他其实没喝酒,我俩都心知肚明,只是借酒醉来掩饰,当作方才那场冒犯最后的体面。
我也整理了一下,准备去吧台申请换一个包间服务。
刚走了两步,被人从后拉住手臂,是一个喝醉了的男客人,满脸通红,嘴角兴奋地抽搐着,「小姐,你跟我走吧……」
我试图挣开他手,「先生,您喝醉了,我并不认识您。请您松开,我还要去工作。
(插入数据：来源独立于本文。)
-- ==== Sys2Proof/Machine/Dispatch.lean ====
section
/-! DEFINITION. The execution step of each command (R174), one arm per row of the opcode table. -/

namespace Sys2Proof.Machine

def exec (i : Instr) (s : State) : Host.Outcome State Fault Refusal :=
  match i with
  | .nop => Sys2Proof.Machine.execNop s
  | .tblinit => Sys2Proof.Machine.execTblinit s
  | .crc32 => Sys2Proof.Machine.execCrc32 s
  | .put32 => Sys2Proof.Machine.execPut32 s
  | .get32 => Sys2Proof.Machine.execGet32 s
  | .wrchunk => Sys2Proof.Machine.execWrchunk s
  | .rdchunk => Sys2Proof.Machine.execRdchunk s
  | .rdchunkT => Sys2Proof.Machine.execRdchunkT s
  | .rdchunkD => Sys2Proof.Machine.execRdchunkD s
  | .rdchunkTD => Sys2Proof.Machine.execRdchunkTD s
  | .ckchunk => Sys2Proof.Machine.execCkchunk s
  | .encode => Sys2Proof.Machine.execEncode s
  | .parse => Sys2Proof.Machine.execParse s
  | .inflate => Sys2Proof.Machine.execInflate s
  | .tagIhdr => Sys2Proof.Machine.execTagIhdr s
  | .tagIdat => Sys2Proof.Machine.execTagIdat s
  | .tagIend => Sys2Proof.Machine.execTagIend s

end Sys2Proof.Machine
end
」
他像是没听到一般,手下已经往我腰上摸去,「别装了,我刚在卫生间外头都听见了,你跟那男的不就是价钱没谈拢吗?跟我走,只要给哥哥我伺候好了,价钱随你开!」
我这才听明白这孙子的意思,一把甩开他,「闭上你的臭嘴吧,神经病!」
说完转身欲走,那人却纠缠不休,嘴里不干不净地骂着些肮脏的话,还想动手动脚。我咬咬牙,从托盘上拿起一瓶啤酒就照着他脑袋砸了下去。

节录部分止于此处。